Segment Start: Exercise materials
theorem kept_landDue {s0 s : State} (h : Kept s0 s) {a0 : Nat} : Kept s0 (landDue a0 s) := by
  unfold landDue
  exact (by extract_lets x0 x1 x2; have h3 : Kept s0 x2 := (kept_modEng h); (try clear_value x2); exact (kept_foldl h3 fun _ _ k6 => (by split; exacts [(kept_stopEngine (kept_eccUe k6)), (by split; exacts [(kept_flagEvents (kept_modEng k6))])])))

theorem kept_stepRecords {s0 s : State} (h : Kept s0 s) {a0 : Nat} : Kept s0 (stepRecords a0 s) := by
  unfold stepRecords
  exact (kept_modEng (kept_foldl h fun _ _ k2 => (kept_State_put (kept_State_put (kept_State_put (kept_State_count k2))))))

theorem kept_eccReads {s0 s : State} (h : Kept s0 s) {a0 : Nat} {a1 : Nat} {a2 : List (Nat × Nat)} : Kept s0 (eccReads a0 a1 a2 s) := by
  unfold eccReads
  exact (kept_foldl h fun _ _ k2 => (kept_eccCorrect k2))

theorem kept_loadChecks {s0 s : State} (h : Kept s0 s) {a0 : Nat} {a1 : Eng} {a2 : Attr} {a3 : SlotOp} : Kept s0 (loadChecks a0 a1 a2 a3 s) := by
  unfold loadChecks
  exact (kept_ite (kept_eccReads h) h)

theorem kept_issueBundle {s0 s : State} (h : Kept s0 s) {a0 : Nat} {a1 : List Nat} {a2 : Option Nat} : Kept s0 (issueBundle a0 a1 a2 s) := by
  unfold issueBundle
  exact (by extract_lets x0 x1 x2 x3 x4 x5 x6 x7 x9 x10 x11 x12 x13 x14 x15 x16 x21 x22 x24; have h8 : Kept s0 x7 := (kept_eccReads h); (try clear_value x7); have h17 : Kept s0 x16 := (kept_foldl (kept_modEng h8) fun _ _ k20 => (kept_loadChecks k20)); (try clear_value x16); have h23 : Kept s0 x22 := (kept_ite (kept_stepRecords (kept_State_countWrap (kept_State_put h17))) h17); (try clear_value x22); have h25 : Kept s0 x24 := (kept_landDue h23); (try clear_value x24); exact (by split; exacts [(kept_stopEngine (kept_eccUe h8)), (kept_ite (kept_stopEngine h8) (kept_ite (kept_stopEngine (kept_ite (kept_mk h8) h8)) (by split; exacts [(kept_stopEngine h25), h25])))]))

theorem kept_slotIn {s0 s : State} (h : Kept s0 s) {a0 : Nat} {a1 : OpName} {a2 : SlotWord} {a3 : Iss} : Kept s0 (slotIn a0 a1 a2 a3 s) := by
  unfold slotIn
  exact (by extract_lets x0 x1; have h2 : Kept s0 x1 := (kept_modEng h); (try clear_value x1); exact (kept_ite h (kept_ite (kept_issueBundle h2) h2)))

theorem done_execAdd {s : State} {a0 : Nat} {a1 : SlotWord} {a2 : Iss} : Done s (execAdd a0 a1 a2 s) :=
  done_run fun _ _ h => (kept_slotIn h)

theorem done_execSub {s : State} {a0 : Nat} {a1 : SlotWord} {a2 : Iss} : Done s (execSub a0 a1 a2 s) :=
  done_run fun _ _ h => (kept_slotIn h)

theorem done_execAddi {s : State} {a0 : Nat} {a1 : SlotWord} {a2 : Iss} : Done s (execAddi a0 a1 a2 s) :=
  done_run fun _ _ h => (kept_slotIn h)

theorem done_execAnd {s : State} {a0 : Nat} {a1 : SlotWord} {a2 : Iss} : Done s (execAnd a0 a1 a2 s) :=
  done_run fun _ _ h => (kept_slotIn h)

theorem done_execOr {s : State} {a0 : Nat} {a1 : SlotWord} {a2 : Iss} : Done s (execOr a0 a1 a2 s) :=
  done_run fun _ _ h => (kept_slotIn h)

theorem done_execXor {s : State} {a0 : Nat} {a1 : SlotWord} {a2 : Iss} : Done s (execXor a0 a1 a2 s) :=
  done_run fun _ _ h => (kept_slotIn h)

theorem done_execAndn {s : State} {a0 : Nat} {a1 : SlotWord} {a2 : Iss} : Done s (execAndn a0 a1 a2 s) :=
  done_run fun _ _ h => (kept_slotIn h)

theorem done_execShl {s : State} {a0 : Nat} {a1 : SlotWord} {a2 : Iss} : Done s (execShl a0 a1 a2 s) :=
  done_run fun _ _ h => (kept_slotIn h)

theorem done_execShr {s : State} {a0 : Nat} {a1 : SlotWord} {a2 : Iss} : Done s (execShr a0 a1 a2 s) :=
  done_run fun _ _ h => (kept_slotIn h)

theorem done_execSar {s : State} {a0 : Nat} {a1 : SlotWord} {a2 : Iss} : Done s (execSar a0 a1 a2 s) :=
  done_run fun _ _ h => (kept_slotIn h)

theorem done_execShli {s : State} {a0 : Nat} {a1 : SlotWord} {a2 : Iss} : Done s (execShli a0 a1 a2 s) :=
  done_run fun _ _ h => (kept_slotIn h)

theorem done_execShri {s : State} {a0 : Nat} {a1 : SlotWord} {a2 : Iss} : Done s (execShri a0 a1 a2 s) :=
  done_run fun _ _ h => (kept_slotIn h)

theorem done_execSari {s : State} {a0 : Nat} {a1 : SlotWord} {a2 : Iss} : Done s (execSari a0 a1 a2 s) :=
  done_run fun _ _ h => (kept_slotIn h)

theorem done_execMin {s : State} {a0 : Nat} {a1 : SlotWord} {a2 : Iss} : Done s (execMin a0 a1 a2 s) :=
  done_run fun _ _ h => (kept_slotIn h)

theorem done_execMax {s : State} {a0 : Nat} {a1 : SlotWord} {a2 : Iss} : Done s (execMax a0 a1 a2 s) :=
  done_run fun _ _ h => (kept_slotIn h)

theorem done_execSel {s : State} {a0 : Nat} {a1 : SlotWord} {a2 : Iss} : Done s (execSel a0 a1 a2 s) :=
  done_run fun _ _ h => (kept_slotIn h)

theorem done_execLi {s : State} {a0 : Nat} {a1 : SlotWord} {a2 : Iss} : Done s (execLi a0 a1 a2 s) :=
  done_run fun _ _ h => (kept_slotIn h)

theorem done_execLih {s : State} {a0 : Nat} {a1 : SlotWord} {a2 : Iss} : Done s (execLih a0 a1 a2 s) :=
  done_run fun _ _ h => (kept_slotIn h)

theorem done_execCmp {s : State} {a0 : Nat} {a1 : SlotWord} {a2 : Iss} : Done s (execCmp a0 a1 a2 s) :=
  done_run fun _ _ h => (kept_slotIn h)

theorem done_execQadd {s : State} {a0 : Nat} {a1 : SlotWord} {a2 : Iss} : Done s (execQadd a0 a1 a2 s) :=
  done_run fun _ _ h => (kept_slotIn h)

theorem done_execQsub {s : State} {a0 : Nat} {a1 : SlotWord} {a2 : Iss} : Done s (execQsub a0 a1 a2 s) :=
  done_run fun _ _ h => (kept_slotIn h)

theorem done_execQabs {s : State} {a0 : Nat} {a1 : SlotWord} {a2 : Iss} : Done s (execQabs a0 a1 a2 s) :=
  done_run fun _ _ h => (kept_slotIn h)

theorem done_execQmul {s : State} {a0 : Nat} {a1 : SlotWord} {a2 : Iss} : Done s (execQmul a0 a1 a2 s) :=
  done_run fun _ _ h => (kept_slotIn h)

theorem done_execQmac {s : State} {a0 : Nat} {a1 : SlotWord} {a2 : Iss} : Done s (execQmac a0 a1 a2 s) :=
  done_run fun _ _ h => (kept_slotIn h)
Segment End: Exercise materials
Write out all records exactly, keeping every detail.

theorem kept_landDue {s0 s : State} (h : Kept s0 s) {a0 : Nat} : Kept s0 (landDue a0 s) := by
  unfold landDue
  exact (by extract_lets x0 x1 x2; have h3 : Kept s0 x2 := (kept_modEng h); (try clear_value x2); exact (kept_foldl h3 fun _ _ k6 => (by split; exacts [(kept_stopEngine (kept_eccUe k6)), (by split; exacts [(kept_flagEvents (kept_modEng k6))])])))

theorem kept_stepRecords {s0 s : State} (h : Kept s0 s) {a0 : Nat} : Kept s0 (stepRecords a0 s) := by
  unfold stepRecords
  exact (kept_modEng (kept_foldl h fun _ _ k2 => (kept_State_put (kept_State_put (kept_State_put (kept_State_count k2))))))

theorem kept_eccReads {s0 s : State} (h : Kept s0 s) {a0 : Nat} {a1 : Nat} {a2 : List (Nat × Nat)} : Kept s0 (eccReads a0 a1 a2 s) := by
  unfold eccReads
  exact (kept_foldl h fun _ _ k2 => (kept_eccCorrect k2))

theorem kept_loadChecks {s0 s : State} (h : Kept s0 s) {a0 : Nat} {a1 : Eng} {a2 : Attr} {a3 : SlotOp} : Kept s0 (loadChecks a0 a1 a2 a3 s) := by
  unfold loadChecks
  exact (kept_ite (kept_eccReads h) h)

theorem kept_issueBundle {s0 s : State} (h : Kept s0 s) {a0 : Nat} {a1 : List Nat} {a2 : Option Nat} : Kept s0 (issueBundle a0 a1 a2 s) := by
  unfold issueBundle
  exact (by extract_lets x0 x1 x2 x3 x4 x5 x6 x7 x9 x10 x11 x12 x13 x14 x15 x16 x21 x22 x24; have h8 : Kept s0 x7 := (kept_eccReads h); (try clear_value x7); have h17 : Kept s0 x16 := (kept_foldl (kept_modEng h8) fun _ _ k20 => (kept_loadChecks k20)); (try clear_value x16); have h23 : Kept s0 x22 := (kept_ite (kept_stepRecords (kept_State_countWrap (kept_State_put h17))) h17); (try clear_value x22); have h25 : Kept s0 x24 := (kept_landDue h23); (try clear_value x24); exact (by split; exacts [(kept_stopEngine (kept_eccUe h8)), (kept_ite (kept_stopEngine h8) (kept_ite (kept_stopEngine (kept_ite (kept_mk h8) h8)) (by split; exacts [(kept_stopEngine h25), h25])))]))

theorem kept_slotIn {s0 s : State} (h : Kept s0 s) {a0 : Nat} {a1 : OpName} {a2 : SlotWord} {a3 : Iss} : Kept s0 (slotIn a0 a1 a2 a3 s) := by
  unfold slotIn
  exact (by extract_lets x0 x1; have h2 : Kept s0 x1 := (kept_modEng h); (try clear_value x1); exact (kept_ite h (kept_ite (kept_issueBundle h2) h2)))

theorem done_execAdd {s : State} {a0 : Nat} {a1 : SlotWord} {a2 : Iss} : Done s (execAdd a0 a1 a2 s) :=
  done_run fun _ _ h => (kept_slotIn h)

theorem done_execSub {s : State} {a0 : Nat} {a1 : SlotWord} {a2 : Iss} : Done s (execSub a0 a1 a2 s) :=
  done_run fun _ _ h => (kept_slotIn h)

theorem done_execAddi {s : State} {a0 : Nat} {a1 : SlotWord} {a2 : Iss} : Done s (execAddi a0 a1 a2 s) :=
  done_run fun _ _ h => (kept_slotIn h)

theorem done_execAnd {s : State} {a0 : Nat} {a1 : SlotWord} {a2 : Iss} : Done s (execAnd a0 a1 a2 s) :=
  done_run fun _ _ h => (kept_slotIn h)

theorem done_execOr {s : State} {a0 : Nat} {a1 : SlotWord} {a2 : Iss} : Done s (execOr a0 a1 a2 s) :=
  done_run fun _ _ h => (kept_slotIn h)

theorem done_execXor {s : State} {a0 : Nat} {a1 : SlotWord} {a2 : Iss} : Done s (execXor a0 a1 a2 s) :=
  done_run fun _ _ h => (kept_slotIn h)

theorem done_execAndn {s : State} {a0 : Nat} {a1 : SlotWord} {a2 : Iss} : Done s (execAndn a0 a1 a2 s) :=
  done_run fun _ _ h => (kept_slotIn h)

theorem done_execShl {s : State} {a0 : Nat} {a1 : SlotWord} {a2 : Iss} : Done s (execShl a0 a1 a2 s) :=
  done_run fun _ _ h => (kept_slotIn h)

theorem done_execShr {s : State} {a0 : Nat} {a1 : SlotWord} {a2 : Iss} : Done s (execShr a0 a1 a2 s) :=
  done_run fun _ _ h => (kept_slotIn h)

theorem done_execSar {s : State} {a0 : Nat} {a1 : SlotWord} {a2 : Iss} : Done s (execSar a0 a1 a2 s) :=
  done_run fun _ _ h => (kept_slotIn h)

theorem done_execShli {s : State} {a0 : Nat} {a1 : SlotWord} {a2 : Iss} : Done s (execShli a0 a1 a2 s) :=
  done_run fun _ _ h => (kept_slotIn h)

theorem done_execShri {s : State} {a0 : Nat} {a1 : SlotWord} {a2 : Iss} : Done s (execShri a0 a1 a2 s) :=
  done_run fun _ _ h => (kept_slotIn h)

theorem done_execSari {s : State} {a0 : Nat} {a1 : SlotWord} {a2 : Iss} : Done s (execSari a0 a1 a2 s) :=
  done_run fun _ _ h => (kept_slotIn h)

theorem done_execMin {s : State} {a0 : Nat} {a1 : SlotWord} {a2 : Iss} : Done s (execMin a0 a1 a2 s) :=
  done_run fun _ _ h => (kept_slotIn h)

theorem done_execMax {s : State} {a0 : Nat} {a1 : SlotWord} {a2 : Iss} : Done s (execMax a0 a1 a2 s) :=
  done_run fun _ _ h => (kept_slotIn h)

theorem done_execSel {s : State} {a0 : Nat} {a1 : SlotWord} {a2 : Iss} : Done s (execSel a0 a1 a2 s) :=
  done_run fun _ _ h => (kept_slotIn h)

theorem done_execLi {s : State} {a0 : Nat} {a1 : SlotWord} {a2 : Iss} : Done s (execLi a0 a1 a2 s) :=
  done_run fun _ _ h => (kept_slotIn h)

theorem done_execLih {s : State} {a0 : Nat} {a1 : SlotWord} {a2 : Iss} : Done s (execLih a0 a1 a2 s) :=
  done_run fun _ _ h => (kept_slotIn h)

theorem done_execCmp {s : State} {a0 : Nat} {a1 : SlotWord} {a2 : Iss} : Done s (execCmp a0 a1 a2 s) :=
  done_run fun _ _ h => (kept_slotIn h)

theorem done_execQadd {s : State} {a0 : Nat} {a1 : SlotWord} {a2 : Iss} : Done s (execQadd a0 a1 a2 s) :=
  done_run fun _ _ h => (kept_slotIn h)

theorem done_execQsub {s : State} {a0 : Nat} {a1 : SlotWord} {a2 : Iss} : Done s (execQsub a0 a1 a2 s) :=
  done_run fun _ _ h => (kept_slotIn h)

theorem done_execQabs {s : State} {a0 : Nat} {a1 : SlotWord} {a2 : Iss} : Done s (execQabs a0 a1 a2 s) :=
  done_run fun _ _ h => (kept_slotIn h)

theorem done_execQmul {s : State} {a0 : Nat} {a1 : SlotWord} {a2 : Iss} : Done s (execQmul a0 a1 a2 s) :=
  done_run fun _ _ h => (kept_slotIn h)

theorem done_execQmac {s : State} {a0 : Nat} {a1 : SlotWord} {a2 : Iss} : Done s (execQmac a0 a1 a2 s) :=
  done_run fun _ _ h => (kept_slotIn h)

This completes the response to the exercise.